What I'm Reading: October 2012
October 29, 2012 at 3:05 PM
Here are the books I’ve read and especially admired in recent months, March 2012–September 2012.
- The Tiger’s Wife by Tea Obreht, fiction
- The Comprehension Experience: Engaging Readers Through Effective Inquiry and Discussion by Dorsey Hammond and Denise Nessel, professional
- Opening Minds: Using Language to Change Lives by Peter Johnston, professional
- Swamplandia! By Karren Russell, fiction
- Pathways to the Common Core by Lucy Calkins, Mary Ehrenworth, and Christoper Lehman, professional
- Text Complexity: Raising Rigor in Reading by Doug Fisher, Nancy Frey, and Diane Lapp, professional
- Pride and Prejudice by Jane Austen, fiction
- Joy for Beginners by Erica Bauermeister, fiction
- Wild: From Lost to Found on the Pacific Crest Trail by Cheryl Strayed, memoir
- The Buddha in the Attic by Jule Otsuka, fiction
- Death in the Andes by Mario Vargas Llosa, fiction
- The Marriage Plot by Jeffrey Eugenides, fiction
- Days of Destruction, Days of Revolt by Chris Hedges and Joe Sacco, nonfiction
- True Believers by Kurt Anderson, fiction
- Leading the Common Core State Standards: From Common Sense to Common Practice by Cheryl A. Dunkle, professional
- Just Write. Here’s How by Walter Dean Myers, professional/nonfiction
- How Children Succeed: Grit, Curiosity, and the Hidden Power of Character by Paul Tough, nonfiction
- A Homemade Life: Stories and Recipes from My Kitchen Table by Molly Wizenberg, food memoir
Uncharacteristically, compared to previous postings, I do not have one standout-favorite on this list, but two titles especially impacted me in very different ways. I love excellent, well-crafted fiction and Jeffrey Eugenides’ The Marriage Plot did not disappoint. It’s a departure in style from his Pulitzer prize winning Middlesex but is equally well written. The Marriage Plot is a realistic, coming of age story set in the 1980s and focused on the intersection and interaction of three very different college students seeking to enter the broader world of life, love, and the intellect. The well-developed characters and their stories skillfully come together and leave the reader much to ponder. Like many excellent books, I thought about this one for a long time after I completed it.
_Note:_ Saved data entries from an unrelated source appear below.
theorem execFpPulse_kept (k : Fin 8) (t : Nat) (s : State) :
    ∃ t₁, execFpPulse k t s = .next t₁ ∧ Kept [.ref] s t₁ := by
  unfold execFpPulse
  refine ⟨_, rfl, ?_⟩
  have hk := Kept.refl [.ref] s
  have hP := Sub.self [.ref]
  repeat' first
    | (with_reducible assumption)
    | (with_reducible apply State.at__kept)
    | (with_reducible exact Kept.refl _ _)
    | (exact Sub.of ‹_› (by rfl))
    | (simp only [Kept.mk_iff]; with_reducible apply KeptC.of)
    | (with_reducible exact Or.inr rfl)
    | (with_reducible exact Or.inr ⟨rfl, rfl⟩)
    | (exact Or.inl (Sub.mem ‹_› (by rfl)))
    | (with_reducible rfl)
    | split
    | (dsimp only)

end Sys2Proof.Machine
end

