theorem State.pulsed_ball (hl : s.lifecycle ≠ 4) : (s.pulsed k t).fpBall k = !(s.flag (R.REF_FP_CFG k) F.REF_FP_CFG_POL) := by
  have hf : tabFind (s.pulsed k t).ref.fpLast k = some ⟨t, s.fpWidth k, s.flag (R.REF_FP_CFG k) F.REF_FP_CFG_POL⟩ := tabFind_put_self ..
  have hc : (s.pulsed k t).lifecycle = s.lifecycle := State.get_congr rfl ..
  have hn : (s.pulsed k t).now = t := rfl
  have hw := s.fpWidth_pos k
  rw [State.fpBall, hf]
  dsimp only
  rw [hc, if_neg hl, hn, if_pos (by omega)]

theorem fpPulse_on (hl : s.lifecycle ≠ 4) (he : s.flag (R.REF_FP_CFG k) F.REF_FP_CFG_EN = true)
    (hg : ((t : Int) - s.fpOfs k) % (rateD (s.get (R.REF_FP_CFG k) F.REF_FP_CFG_RATE) : Int) = 0)
    (hp : ∀ p, tabFind s.ref.fpLast k = some p → p.at_ + p.width + s.fpWidth k ≤ t) :
    ∃ u, exec (.fpPulse k t) s = .next u ∧ tabFind u.ref.fpLast k = some ⟨t, s.fpWidth k, s.flag (R.REF_FP_CFG k) F.REF_FP_CFG_POL⟩ ∧
      tabGet 0 u.ref.fpCount k = tabGet 0 s.ref.fpCount k + 1 ∧ u.regs = s.regs ∧ u.fpBall k = !(s.flag (R.REF_FP_CFG k) F.REF_FP_CFG_POL) := by
  have hn : s.fpNear k t = false := by
    rw [State.fpNear]
    cases hk : tabFind s.ref.fpLast k with
    | none => rfl
    | some p => exact decide_eq_false (Nat.not_lt.mpr (hp p hk))
  refine ⟨s.pulsed k t, ?_, tabFind_put_self .., ?_, rfl, State.pulsed_ball hl⟩
  · rw [exec_fpPulse, hn, hg, he, if_pos (by simp [hl])]
  · exact tabGet_set_self (0 : Nat) s.ref.fpCount k.val (tabGet 0 s.ref.fpCount k.val + 1)

theorem State.fpBall_idle (h : s.lifecycle = 4 ∨ (s.flag (R.REF_FP_CFG k) F.REF_FP_CFG_EN = false ∧
    ∀ p, tabFind s.ref.fpLast k = some p → p.at_ + p.width ≤ s.now)) : s.fpBall k = s.flag (R.REF_FP_CFG k) F.REF_FP_CFG_POL := by
  rw [State.fpBall]
  cases hk : tabFind s.ref.fpLast k with
  | none => rfl
  | some p =>
    dsimp only
    by_cases hl : s.lifecycle = 4
    · rw [if_pos hl]
    · obtain ⟨he, hp⟩ := h.resolve_left hl
      rw [if_neg hl, if_neg (Nat.not_lt.mpr (hp p hk)), if_neg (by rw [he]; decide)]

end pulse

/-- Settles O39: seconds written and applied, and the pulses on their grid. -/
theorem timeOfDayAndPulses : Obligations.TimeOfDayAndPulses := by
  refine ⟨fun s hi t hu hq => todWrite_waits hu hq, fun s hi t hu hq => todWrite_ignored hu hq, fun s t v hp ht hq hv => todApply_first hp ht hq hv,
    fun s t v hp ht hq => ?_, fun s t v hp ht hq hv => ?_, fun s t v hp ht => ?_, fun s k t hl he hg => ⟨fpPulse_on hl he hg, fun p hp h => fpPulse_near hp h⟩,
    fun s k t h => fpPulse_off h, fun s k h => State.fpBall_idle h⟩
  · rw [exec_todApply hp, if_neg (fun hx => hx ht), if_pos hq, State.todDone]
  · rw [exec_todApply hp, if_neg (fun hx => hx ht), if_neg (by rw [hq]; decide), State.todDone]
  · rw [exec_todApply hp, if_pos ht]

end Sys2Proof.Machine

/-! Timing synthesizers: locking (O40). -/
namespace Sys2Proof.Machine

/-! ### Media operations leave the control plane's registers -/

/-- No register below the quadrants differs. -/
def State.lowSame (s t : State) : Prop := ∀ a < 0x1000000, t.rd a = s.rd a

theorem State.lowSame.refl (s : State) : s.lowSame s := fun _ _ => rfl

theorem State.lowSame.trans {s t u : State} (h : s.lowSame t) (k : t.lowSame u) : s.lowSame u := fun a ha => (k a ha).trans (h a ha)

theorem State.lowSame.foldl {α : Type} {f : State → α → State} (h : ∀ (s : State) x, s.lowSame (f s x)) (l : List α) (s : State) : s.lowSame (l.foldl f s) := by
  induction l generalizing s with
  | nil => exact .refl s
  | cons x l ih => exact (h s x).trans (ih _)

theorem State.onlyRegs.lowSame {s t : State} {l : List Nat} (h : s.onlyRegs t l) (hl : ∀ a ∈ l, 0x1000000 ≤ a) : s.lowSame t :=
  fun _ ha => h.rd fun hm => absurd (hl _ hm) (Nat.not_le.mpr ha)

theorem State.txRefresh_lowSame (s : State) (n : Nat) : s.lowSame (s.txRefresh n) :=
  (s.txRefresh_onlyRegs n (l := [R.SDI_TX_STAT n]) (.head _)).lowSame fun a ha => by
    rw [List.mem_singleton.mp ha]
    unfold R.SDI_TX_STAT quadWin
    omega

theorem State.refreshSrc_lowSame (s : State) (src : Nat) : s.lowSame (s.refreshSrc src) := fun a ha =>
  s.refreshSrc_rd src a (fun n _ => by unfold R.SDI_TX_STAT quadWin; omega) (fun d => by unfold R.XPT_FRZ_STAT; omega)

theorem State.gateUnit_lowSame (s : State) (u : Nat) : s.lowSame (s.gateUnit u) := by
  rw [State.gateUnit]
  split
  · have hr (w : State) : w.lowSame (w.raise (Hist.sou u) F.SOU_HIST_SYN_GATED) :=
      (State.raise_onlyRegs w (Hist.sou u) _ (.head [])).lowSame fun a ha => by
        rw [List.mem_singleton.mp ha]
        change 0x1000000 ≤ R.SOU_HIST u
        unfold R.SOU_HIST quadWin
        omega
    exact .trans (.trans (fun a _ => State.rd_setUnit s u _ a) (hr _)) (State.refreshSrc_lowSame _ _)
  · exact .refl s

theorem State.setAeso_lowSame (s : State) (n v : Nat) : s.lowSame (s.set (R.AESO_STAT n) F.AESO_STAT_ACTIVE v) :=
  (State.set_onlyRegs s _ _ (.head [])).lowSame fun a ha => by
    rw [List.mem_singleton.mp ha]
    unfold R.AESO_STAT quadWin
    omega

theorem State.sapRaise_lowSame (s : State) (n : Nat) (f : Bits) : s.lowSame (s.raise (Hist.sap n) f) :=
  (State.raise_onlyRegs s (Hist.sap n) _ (.head [])).lowSame fun a ha => by
    rw [List.mem_singleton.mp ha]
    change 0x1000000 ≤ R.SAP_HIST n
    unfold R.SAP_HIST quadWin
    omega

theorem State.lowSame.ite {s t u : State} {p : Prop} [Decidable p] (h : s.lowSame t) (k : s.lowSame u) : s.lowSame (if p then t else u) := by
  split
  · exact h
  · exact k

theorem State.setClk_lowSame (s : State) (n : Nat) (x : Clk) : s.lowSame (s.setClk n x) := fun _ _ => rfl

theorem State.audStop_lowSame (s : State) (t : Nat) : s.lowSame (s.audStop t) := by
  refine State.lowSame.foldl (fun w n => ?_) _ s
  dsimp only
  exact .trans (.ite (.trans (State.setClk_lowSame w n _) (State.sapRaise_lowSame _ n _)) (.refl w)) (.ite (State.setAeso_lowSame _ n 0) (.refl _))

theorem State.audStart_lowSame (s : State) (t : Nat) : s.lowSame (s.audStart t) := by
  refine State.lowSame.foldl (fun w n => ?_) _ s
  dsimp only
  exact .trans (.ite (State.setClk_lowSame w n _) (.refl w)) (.ite (State.setAeso_lowSame _ n 1) (.refl _))

theorem State.synLanes_lowSame (s : State) (t : Nat) : s.lowSame (s.synLanes t) := .foldl State.txRefresh_lowSame _ s

/-! ### What the shared operations of a synthesizer leave it in -/

section ops
variable {w : State} {n : Nat}

theorem State.synStop_low (w : State) (n st : Nat) : (w.set (R.SYN_TS_STAT n) F.SYN_TS_STAT_STATE st).lowSame (w.synStop n st) :=
  ((State.lowSame.foldl State.gateUnit_lowSame _ _).trans (State.audStop_lowSame _ _)).trans (State.synLanes_lowSame _ _)

theorem SYN_TS_STAT_lt {n : Nat} (hn : n < 16) : R.SYN_TS_STAT n < 0x1000000 := by unfold R.SYN_TS_STAT; omega

/-- The registers apart from STAT that the operations of a synthesizer touch. -/
theorem SYN_TS_STAT_ne (n e : Nat) : R.SYN_TS_STAT n ≠ R.SYN_TS_RESIDUAL n ∧ R.SYN_TS_STAT n ≠ R.SYN_TS_HIST n ∧ R.SYN_TS_STAT n ≠ R.SYN_TS_CTL n ∧
    R.SYN_TS_STAT n ≠ R.SYN_TS_RELOCK_CNT n ∧ R.SYN_TS_STAT n ≠ R.SYN_TS_BAND n e ∧ R.SYN_TS_HIST n ≠ R.SYN_TS_BAND n e := by
  unfold R.SYN_TS_STAT R.SYN_TS_RESIDUAL R.SYN_TS_HIST R.SYN_TS_CTL R.SYN_TS_RELOCK_CNT R.SYN_TS_BAND
  omega

theorem State.synStop_state (hn : n < 16) (w : State) {st : Nat} (h : st < 8) : (w.synStop n st).synState n = st := by
  rw [State.synState, State.get, w.synStop_low n st _ (SYN_TS_STAT_lt hn)]
  exact State.get_set_fits _ _ _ (by decide) h

theorem State.synFreeze_stat (w : State) (n : Nat) (f : Bits) : (w.synFreeze n).get (R.SYN_TS_STAT n) f = w.get (R.SYN_TS_STAT n) f := by
  have h : w.synFreeze n = (w.wrInt (R.SYN_TS_RESIDUAL n) (w.synNow n).1).setSyn n { w.syn_ n with absAt := w.now, absOfs := (w.synNow n).2 } := rfl
  rw [h, State.get_setSyn, State.wrInt, State.get_wr_ne _ _ _ (SYN_TS_STAT_ne n 0).1]

/-- A synthesizer that seeks lock hops or searches. -/
theorem State.synSeek_hop {e : Nat} (h : w.bandUsable n (w.synFam n) (w.synMult n) = some e) :
    (w.synSeek n).synState n = 2 ∧ (w.synSeek n).get (R.SYN_TS_STAT n) F.SYN_TS_STAT_ENTRY = e % 16 := by
  obtain ⟨x, hx⟩ : ∃ x, x = ({ w.syn_ n with preload := false, gatedBy := 0 } : Syn) := ⟨_, rfl⟩
  have hb : (w.setSyn n x).bandUsable n ((w.setSyn n x).synFam n) ((w.setSyn n x).synMult n) = some e := h
  have hs : w.synSeek n = ((w.setSyn n x).bandTouch n e).set (R.SYN_TS_STAT n) F.SYN_TS_STAT_STATE 2 := by
    rw [State.synSeek, ← hx]
    rw [hb]
  rw [hs]
  refine ⟨State.get_set_fits _ _ _ (by decide) (by decide), ?_⟩
  rw [State.get_set_apart _ _ _ _ _ (by decide) (by decide)]
  exact State.get_set_self _ _ _ _ (by decide)

theorem State.synSeek_search (h : w.bandUsable n (w.synFam n) (w.synMult n) = none) : (w.synSeek n).synState n = 1 := by
  obtain ⟨x, hx⟩ : ∃ x, x = ({ w.syn_ n with preload := false, gatedBy := 0 } : Syn) := ⟨_, rfl⟩
  have hb : (w.setSyn n x).bandUsable n ((w.setSyn n x).synFam n) ((w.setSyn n x).synMult n) = none := h
  have hs : w.synSeek n = (w.setSyn n x).set (R.SYN_TS_STAT n) F.SYN_TS_STAT_STATE 1 := by
    rw [State.synSeek, ← hx]
    rw [hb]
  rw [hs]
  exact State.get_set_fits _ _ _ (by decide) (by decide)

theorem State.synSeek_state (w : State) (n : Nat) : (w.synSeek n).synState n = 1 ∨ (w.synSeek n).synState n = 2 := by
  cases h : w.bandUsable n (w.synFam n) (w.synMult n) with
  | none => exact .inl (State.synSeek_search h)
  | some e => exact .inr (State.synSeek_hop h).1

theorem State.synGate_state (hn : n < 16) (w : State) (why : Nat) : (w.synGate n why).synState n = 4 := by
  rw [State.synGate]
  rw [State.synState, State.get_setSyn]
  exact State.synStop_state hn _ (by decide)

/-- A target in force: its family, MULT and DLL mode. -/
theorem State.synTarget_fields (w : State) (n : Nat) {fam mult : Nat} (hf : fam < 4) (hm : mult < 16) :
    (w.synTarget n fam mult).synFam n = fam ∧ (w.synTarget n fam mult).synMult n = mult ∧ (w.synTarget n fam mult).synState n = w.synState n := by
  rw [State.synTarget]
  refine ⟨?_, ?_, ?_⟩
  · rw [State.synFam, State.setB, State.get_set_apart _ _ _ _ _ (by decide) (by decide), State.get_set_apart _ _ _ _ _ (by decide) (by decide)]
    exact State.get_set_fits _ _ _ (by decide) hf
  · rw [State.synMult, State.setB, State.get_set_apart _ _ _ _ _ (by decide) (by decide)]
    exact State.get_set_fits _ _ _ (by decide) hm
  · rw [State.synState, State.setB, State.get_set_apart _ _ _ _ _ (by decide) (by decide), State.get_set_apart _ _ _ _ _ (by decide) (by decide),
      State.get_set_apart _ _ _ _ _ (by decide) (by decide), State.synState]

/-- A retune leaves a synthesizer that is OFF or GATED so; any other seeks the new target. -/
theorem State.synRetune_state (w : State) (n fam : Nat) :
    (w.synState n = 0 → (w.synRetune n fam).synState n = 0) ∧ (w.synState n = 4 → (w.synRetune n fam).synState n = 4) ∧
      ((w.synState n = 1 ∨ w.synState n = 2 ∨ w.synState n = 3) → (w.synRetune n fam).synState n = 1 ∨ (w.synRetune n fam).synState n = 2) := by
  have hk : ∀ (v : State) m, ((v.synTarget n fam m).set (R.SYN_TS_CTL n) F.SYN_TS_CTL_FAMILY fam).synState n = v.synState n := fun v m => by
    rw [State.synState, State.get_set_ne _ _ _ _ (SYN_TS_STAT_ne n 0).2.2.1, State.synTarget]
    rw [State.setB, State.get_set_apart _ _ _ _ _ (by decide) (by decide), State.get_set_apart _ _ _ _ _ (by decide) (by decide),
      State.get_set_apart _ _ _ _ _ (by decide) (by decide), State.synState]
  rw [State.synRetune]
  refine ⟨fun h => ?_, fun h => ?_, fun h => ?_⟩
  · rw [if_pos (.inl h), if_neg (by omega), hk, h]
  · rw [if_pos (.inr h), if_neg (by omega), hk, h]
  · rw [if_neg (by omega)]
    exact State.synSeek_state ..

theorem State.synOff_state (hn : n < 16) (w : State) : (w.synOff n).synState n = 0 := by
  rw [State.synOff, State.synState, State.get_setSyn]
  exact State.synStop_state hn _ (by decide)

theorem State.synStart_state (w : State) (n : Nat) : (w.synStart n false).synState n = 1 ∨ (w.synStart n false).synState n = 2 := by
  have hp : ∀ (v : State) (x : Syn), (v.setSyn n x).syn_ n = x := fun v x => tabGet_set_self ..
  rw [State.synStart, hp, Bool.false_and, if_neg Bool.false_ne_true]
  exact State.synSeek_state ..

/-- A synthesizer whose output runs, before its audio masters and lanes look for it. -/
def State.synRuns (w : State) (n : Nat) (lim : Nat) : State :=
  (if (w.syn_ n).fromGate then (w.set (R.SYN_TS_STAT n) F.SYN_TS_STAT_STATE 3).inc (R.SYN_TS_RELOCK_CNT n)
    else w.set (R.SYN_TS_STAT n) F.SYN_TS_STAT_STATE 3).setSyn n { w.syn_ n with gatedBy := 0, fromGate := false, clamp := some lim }

theorem State.synLocked_eq (w : State) (n c f : Nat) : ∃ lim, w.synLocked n c f = ((w.synRuns n lim).audStart n).synLanes n := ⟨_, rfl⟩

theorem State.synRuns_spec (w : State) (n lim : Nat) : (w.synRuns n lim).synState n = 3 ∧
    ((w.synRuns n lim).rd (R.SYN_TS_RELOCK_CNT n)).toNat = (if (w.syn_ n).fromGate = true then min 0xFFFFFFFF ((w.rd (R.SYN_TS_RELOCK_CNT n)).toNat + 1)
        else (w.rd (R.SYN_TS_RELOCK_CNT n)).toNat) := by
  have hne : R.SYN_TS_STAT n ≠ R.SYN_TS_RELOCK_CNT n := (SYN_TS_STAT_ne n 0).2.2.2.1
  have h3 : (w.set (R.SYN_TS_STAT n) F.SYN_TS_STAT_STATE 3).get (R.SYN_TS_STAT n) F.SYN_TS_STAT_STATE = 3 := State.get_set_fits _ _ _ (by decide) (by decide)
  have hr : (w.set (R.SYN_TS_STAT n) F.SYN_TS_STAT_STATE 3).rd (R.SYN_TS_RELOCK_CNT n) = w.rd (R.SYN_TS_RELOCK_CNT n) := State.rd_set_ne _ _ _ hne.symm
  rw [State.synRuns, State.synState, State.get_setSyn, State.rd_setSyn]
  split
  · rw [State.get_inc_ne _ _ hne, State.rd_inc, hr]
    exact ⟨h3, rfl⟩
  · rw [hr]
    exact ⟨h3, rfl⟩

/-- A synthesizer that has locked runs its output, and counts a relock. -/
theorem State.synLocked_spec (hn : n < 16) (w : State) (c f : Nat) : (w.synLocked n c f).synState n = 3 ∧ ((w.synLocked n c f).syn_ n).fromGate = false ∧
    ((w.synLocked n c f).rd (R.SYN_TS_RELOCK_CNT n)).toNat = (if (w.syn_ n).fromGate = true then min 0xFFFFFFFF ((w.rd (R.SYN_TS_RELOCK_CNT n)).toNat + 1)
        else (w.rd (R.SYN_TS_RELOCK_CNT n)).toNat) := by
  obtain ⟨lim, hl⟩ := w.synLocked_eq n c f
  have hlow := (State.audStart_lowSame (w.synRuns n lim) n).trans (State.synLanes_lowSame _ n)
  have hsyn : (((w.synRuns n lim).audStart n).synLanes n).syn = (w.synRuns n lim).syn :=
    (State.synLanes_kept (State.audStart_kept (.refl [.regs, .aud] (w.synRuns n lim)) n (Sub.of (Sub.self _) rfl)) n (Sub.of (Sub.self _) rfl)).2.2 .syn (by decide)
  obtain ⟨h1, h2⟩ := w.synRuns_spec n lim
  rw [hl]
  refine ⟨?_, ?_, ?_⟩
  · rw [State.synState, State.get, hlow _ (SYN_TS_STAT_lt hn)]
    exact h1
  · rw [State.syn__congr hsyn]
    exact congrArg Syn.fromGate (tabGet_set_self ..)
  · rw [hlow _ (by unfold R.SYN_TS_RELOCK_CNT; omega)]
    exact h2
How Children Succeed by Paul Tough confirms what many of us educators and parents have long known, that intelligence alone and even first-rate teaching are insufficient for success in school and in life. The author documents how childhood trauma, poverty, and extreme stress can have a lifelong, adverse effect on self-control, motivation, ability to succeed, and future health and happiness. Tough persuasively argues that the hope in beating the odds for many children relies on schools and families who foster and teach character development—such traits as resilience, self-control, optimism, curiosity, grit, ability to deal well with failure, and an ability to delay immediate gratification for long-term goals. He cites many actions we adults can take to make it more likely that our children succeed.
Commentary: The Pleasure of Reading Several Books at the Same Time
Years ago, I recall telling students they needed to finish one book before they could begin another. Yet that’s not what I do as a reader. In the past month, I’ve had three books going simultaneously and I’ve read each one for different purposes, at different parts of the day, and in different places.
By my bedside for light reading before going to sleep, I’ve been reading A Homemade Life by Molly Wizenberg who lives in my hometown Seattle. It’s a delightful food memoir that’s charmingly written and filled with captivating stories about family and food and dozens of mouth-watering recipes, some of which I’m about to try.
During the days and early evenings, as time has permitted, I’ve alternated between two books: How Children Succeed by Paul Tough and Just Write! Here’s How by Walter Dean Myers. How Children Succeed takes full concentration as it’s packed with research and facts although it too is easy to read because the text is so engaging and the true stories about the importance of grit, character, and perseverance are so interesting. I’ve been reading that book in a comfortable chair in my home office and underlining significant statements and research and writing notes to myself in the margins.
When I’ve had just a small amount of time and am not in a deep concentration mode, I have picked up Just Write! which I highly recommend for middle school teachers and students. Walter Dean Myers’ confession that he can’t begin writing a new book before he has a well-developed plan helped me focus my own writing on an upcoming book.
All of this is to say, we need to allow the same freedom of multiple choices we give ourselves to our students. I finished all three texts in a few weeks in large part because I chose the text that best suited me for my available time, mood, purpose, and attentiveness as a reader.